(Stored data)
-- ==== Sys2Proof/Machine/View.lean ====
section
/-! DEFINITION. Reads of objects: computed values, results with their generation and READY, and the status a read answers
(00_scope.md R7, R9, R11; 14_object_dictionary.md R373 to R376; 09_fantail_calibration.md R231;
05_millstone_accumulation.md R137; 03_millrace_capture.md R82). -/

namespace Sys2Proof.Machine

/-! ## Computed values -/

/-- Sessions that satisfy a test: UDP session 1 + i in bit i, port session p in bit 16 + p (R381). -/
def Core.sessionMask (c : Core) (f : Session → Bool) : Nat :=
  maskOf 16 (fun i => f (c.sessionOf (i + 1))) + maskOf 8 (fun p => f (c.sessionOf (0xFF00 + p))) <<< 16

/-- Is a session in the secure world (R365, R366)? A port session has the world of its port. -/
def Core.sessionSecure (c : Core) (n : Nat) : Bool :=
  (c.sessionOf n).isOpen && (if 0xFF00 ≤ n then c.portSecure (n - 0xFF00) else (c.sessionOf n).secure)

def Core.secureMask (c : Core) : Nat :=
  maskOf 16 (fun i => c.sessionSecure (i + 1)) + maskOf 8 (fun p => c.sessionSecure (0xFF00 + p)) <<< 16

/-- A region's subindex under the personality in force (R82, R84, R142, R162). -/
def Core.regionView (c : Core) (r sub : Nat) : Nat :=
  let per := c.get (Obj.Region.PERSONALITY r)
  let v := c.get (0x230000 + 256 * r + sub)
  match sub with
  | 0x04 | 0x07 | 0x0C | 0x0D | 0x0E | 0x0F => if per = 2 then v else 0
  | 0x08 | 0x09 | 0x0A => if per = 0 || per = 2 then v else 0
  | 0x0B => if per = 2 then v else 0xFFFF
  | 0x10 => if per = 3 || per = 4 then v else 0xFFFF
  | 0x11 | 0x12 => if per = 3 || per = 4 then v else 0
  | 0x13 => if per = 5 then v else 0
  | 0x1E => c.leasesOn r
  | _ => v

def Core.linesUsed (c : Core) (pinned : Bool) : Nat :=
  (c.cache.filter fun l => ((c.ctxOf l.x).frame.any fun f => f.k == l.k) && (!pinned || c.linePinned l)).length

/-- Millstone block values (R144). -/
def Core.millstoneView (c : Core) (sub : Nat) : Nat :=
  match sub with
  | 1 => ((List.range 128).filter fun x => c.get (Obj.Context.STATE x) ≠ 0).length
  | 2 => field 15 8 (c.get Obj.Millpond.PARTITION) * 32768
  | 3 => c.linesUsed false
  | 4 => c.linesUsed true
  | 0xA => ((c.updLog.filter fun e => c.tick < e.1 + 500000).map (·.2)).sum / 1000
  | _ => c.get (0x320000 + sub)

/-- Sluice values (R427). -/
def Core.sluiceView (c : Core) (sub : Nat) : Nat :=
  match sub with
  | 4 => c.pool
  | 5 => c.granted
  | 7 => c.forcedMw
  | 0xA => c.sluice.queue.length
  | _ => if 0x11 ≤ sub && sub ≤ 0x1B then c.heldByKind (sub - 0x10) else c.get (0x440000 + sub)

/-- Fuses as objects (R356). -/
def fuseView (f : Fuses) (sub : Nat) : Nat :=
  match sub with
  | 1 => ofBool f.secureBoot
  | 2 => (List.range 4).foldl (fun a i => a * 2 ^ 384 + (f.hash? i).getD 0) 0
  | 3 => f.revoked
  | 4 => f.svnFloor
  | 5 => ofBool f.jtagLock
  | _ => 0


/-- The set of a band, if valid. -/
def Core.bandSet (c : Core) (n b : Nat) : Option CalSet :=
  let s := Tbl.get (fun _ => CalSet.none) (c.ftOf n).sets b
  if c.setValid s then some s else none

/-- The TRACK record of a lane (R246). -/
def Core.trackRecord (c : Core) (n i : Nat) : Nat :=
  let l := c.laneOf n i
  l.state <<< 125 + (if l.state = 0 then 0 else c.shadowD l % 256) <<< 112 + (ofSigned 8 l.ofs) <<< 104 + (l.applied.num 1 % 4096) <<< 92
    + (l.target.num 1 % 4096) <<< 80 + sat 16 l.lastE <<< 64 + sat 16 l.lastL <<< 48 + sat 16 l.unqual <<< 32
    + sat 32 l.windows

/-- Values of a subchannel (R191, R245, R246). -/
def Core.scView (c : Core) (n blk sub : Nat) : Nat :=
  let v := c.get (0x600000 + 0x4000 * n + 256 * blk + sub)
  match blk, sub with
  | 0, 3 => (c.mcOf n).hot
  | 0, 4 => (List.range 8).foldl (fun a lr => a * 256 + min 255 ((c.mcOf n).debt.num lr)) 0
  | 0, 0xE => (c.mcOf n).writes.length
  | 5, 4 => maskOf 5 fun b => (c.bandSet n b).isSome
  | 5, 5 => (List.range 5).foldl (fun a b =>
      a * 2 ^ 32 + (match c.bandSet n b with | some s => ofSigned 32 s.temp | none => 0)) 0
  | 5, 0xB => c.starvedMask n
  | 6, _ => c.trackRecord n (sub - 1)
  | 7, _ => c.trackRecord n (10 + sub - 1)
  | _, _ => v

/-- The live value of an object. DEDUCED, unsafe (log entry 11). -/
def Core.liveValue (c : Core) (f : Fuses) (idx sub : Nat) : Nat :=
  let k := 256 * idx + sub
  if sub = 0 then defaultOf k
  else if idx = 0x1110 && sub = 5 then c.sessionMask (·.isOpen)
  else if idx = 0x1110 && sub = 6 then c.secureMask
  else if k = Obj.Time.HUB_TIME then c.hubTime
  else if 0x2300 ≤ idx && idx < 0x2700 then c.regionView (idx - 0x2300) sub
  else if 0x2800 ≤ idx && idx < 0x2900 && sub = 0xB then c.rateInForce (idx - 0x2800)
  else if k = Obj.Millpond.ELASTIC_FILL then c.elasticFill
  else if 0x2C00 ≤ idx && idx < 0x3000 && sub = 3 then c.committedSegs (idx - 0x2C00)
  else if idx = 0x3200 then c.millstoneView sub
  else if idx = 0x3600 && sub = 1 then ((List.range 32).filter fun j => c.jobLive j).length
  else if idx = 0x3600 && sub = 2 then ((List.range 16).filter fun l => c.get (Obj.Lease.STATE l) = 1).length
  else if idx = 0x3B00 && sub = 0xA then
    ((List.range 512).filter fun i => field 63 61 (c.get (repairKey i)) ≠ 0).length
  else if idx = 0x4000 && sub = 0xC then c.aoUs
  else if idx = 0x4400 then c.sluiceView sub
  else if idx = 0x4800 && sub = 0xB then c.pendingCount
  else if idx = 0x5010 then fuseView f sub
  else if 0x5020 ≤ idx && idx < 0x5030 && sub = 6 then c.keyJobs (idx - 0x5020)
  else if idx = 0x5911 && sub = 1 then maskOf 32 c.scOffline
  else if idx = 0x5911 && sub = 2 then maskOf 32 fun n => (c.mcOf n).held
  else if 0x6000 ≤ idx then c.scView ((idx - 0x6000) / 64) ((idx - 0x6000) % 64) sub
  else c.get k

/-! ## Results (R375, R376) -/

/-- What a read answers. -/
structure Seen where
  status : Status
  v : Nat
  gen : Nat
  ready : Bool
  stale : Bool
  deriving DecidableEq, Repr

/-- An object that is no result: OK, GEN 0. -/
def Seen.plain (v : Nat) : Seen := { status := .ok, v := v, gen := 0, ready := true, stale := false }

/-- A member of a result group. -/
def Seen.member (ready : Bool) (v gen : Nat) : Seen :=
  { status := if ready then .ok else .notReady, v := v, gen := gen, ready := ready, stale := !ready }

/-- GEN or READY of a group: the live value. -/
def Seen.mark (v gen : Nat) (ready : Bool) : Seen :=
  { status := .ok, v := v, gen := gen, ready := ready, stale := false }

/-- A read in a group whose earlier values are kept in `shown` while READY is 0. -/
def Core.groupSeen (c : Core) (k gen ready : Nat) : Seen :=
  let up := c.isSet ready
  if k = gen || k = ready then Seen.mark (c.get k) (c.get gen) up
  else if up then Seen.member true (c.get k) (c.get gen)
  else Seen.member false (c.shown.num k) (c.shown.num gen)

/-- A read in a group whose objects keep the earlier generation until the next is published. -/
def Core.keptSeen (c : Core) (k gen ready oldGen : Nat) : Seen :=
  let up := c.isSet ready
  if k = gen || k = ready then Seen.mark (c.get k) (c.get gen) up
  else Seen.member up (c.get k) (if up then c.get gen else oldGen)

/-- A monitor reading: GEN 0 is NOT_READY, STALE is STALE (R231, R375). -/
def monitorSeen (v gen : Nat) (stale : Bool) : Seen :=
  if gen = 0 then { status := .notReady, v := v, gen := 0, ready := false, stale := true }
  else { status := if stale then .stale else .ok, v := v, gen := gen, ready := true, stale := stale }

/-- A frame summary (R137). -/
def Core.summarySeen (c : Core) (x sub : Nat) : Seen :=
  let g := c.ctxOf x
  let last := match g.newest with | some s => g.closed.num s | none => 0
  if sub = 0x24 then
    (if g.newest.isSome then Seen.member true last (field 159 144 last) else Seen.member false 0 0)
  else if c.slotOpen x (sub - 0x20) then Seen.member false last (field 159 144 last)
  else Seen.member true (g.closed.num (sub - 0x20)) (field 159 144 (g.closed.num (sub - 0x20)))

/-- What a read of an existing object that admits reads answers. DEDUCED, unsafe (log entry 11). -/
def Core.seen (c : Core) (f : Fuses) (idx sub : Nat) : Seen :=
  let k := 256 * idx + sub
  if sub = 0 then Seen.plain (c.liveValue f idx sub)
  else if 0x2A00 ≤ idx && idx < 0x2A40 && ((0xD ≤ sub && sub ≤ 0x12) || 0x30 ≤ sub) then
    c.groupSeen k (Obj.Window.GEN (idx - 0x2A00)) (Obj.Window.READY (idx - 0x2A00))
  else if 0x3000 ≤ idx && idx < 0x3080 && 0x20 ≤ sub && sub ≤ 0x24 then c.summarySeen (idx - 0x3000) sub
  else if 0x3400 ≤ idx && idx < 0x3420 && 0x17 ≤ sub && sub ≤ 0x22 then
    c.groupSeen k (Obj.Job.GEN (idx - 0x3400)) (Obj.Job.READY (idx - 0x3400))
  else if 0x6000 ≤ idx && ((idx % 64 = 1 && 2 ≤ sub && sub ≤ 0xA) || (2 ≤ idx % 64 && idx % 64 ≤ 4)) then
    let n := (idx - 0x6000) / 64
    c.keptSeen k (Obj.Train.GEN n) (Obj.Train.READY n) (c.get (Obj.Train.GEN n))
  else if idx = 0x5040 then
    let s := c.jobOf (sub - 1)
    Seen.member s.cpReady (c.get k) s.cpGen
  else if 0x5840 ≤ idx && idx ≤ 0x5844 then c.keptSeen k Obj.Snap.GEN Obj.Snap.READY (c.shown.num Obj.Snap.GEN)
  else if (idx = 0x3A20 && 0x10 ≤ sub && sub ≤ 0x18) || (0x4010 ≤ idx && idx < 0x4020 && sub = 0x12) then
    monitorSeen (c.get k) (field 31 16 (c.get k)) (bit 0 (c.get k))
  else if 0x4010 ≤ idx && idx < 0x4020 && sub = 0x1A then monitorSeen (c.get k) (field 15 0 (c.get k)) false
  else Seen.plain (c.liveValue f idx sub)

/-- The status that refuses a read (R7, R9, R11, R360). -/
def Core.readRefusal (c : Core) (w : World) (idx sub : Nat) : Option Status :=
  if c.allRecovery && !(romServes idx) then some .retry
  else match lookup idx sub with
    | none => some .malformed
    | some r =>
      if r.world = .secureWorld && w = .openWorld then some .deniedWorld
      else if r.acc = .wo then some .malformed
      else none

/-- The status that refuses a DESCRIBE (R374); an object of any access is described. -/
def Core.describeRefusal (c : Core) (w : World) (idx sub : Nat) : Option Status :=
  if c.allRecovery && !(romServes idx) then some .retry
  else match lookup idx sub with
    | none => some .malformed
    | some r => if r.world = .secureWorld && w = .openWorld then some .deniedWorld else none

/-- The 8 bytes of DESCRIBE (R374). -/
def Row.describe (r : Row) : List Byte :=
  toBytes 8 (r.ty.code <<< 56 + r.acc.code <<< 48 + (if r.world = .secureWorld then 1 else 0) <<< 40
    + r.pers.code <<< 32 + r.ty.bytes)

end Sys2Proof.Machine
end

Problem to solve:
Some of the data mentions "sessionOf". Copy every line where it does.

Response to the task:
  maskOf 16 (fun i => f (c.sessionOf (i + 1))) + maskOf 8 (fun p => f (c.sessionOf (0xFF00 + p))) <<< 16
  (c.sessionOf n).isOpen && (if 0xFF00 ≤ n then c.portSecure (n - 0xFF00) else (c.sessionOf n).secure)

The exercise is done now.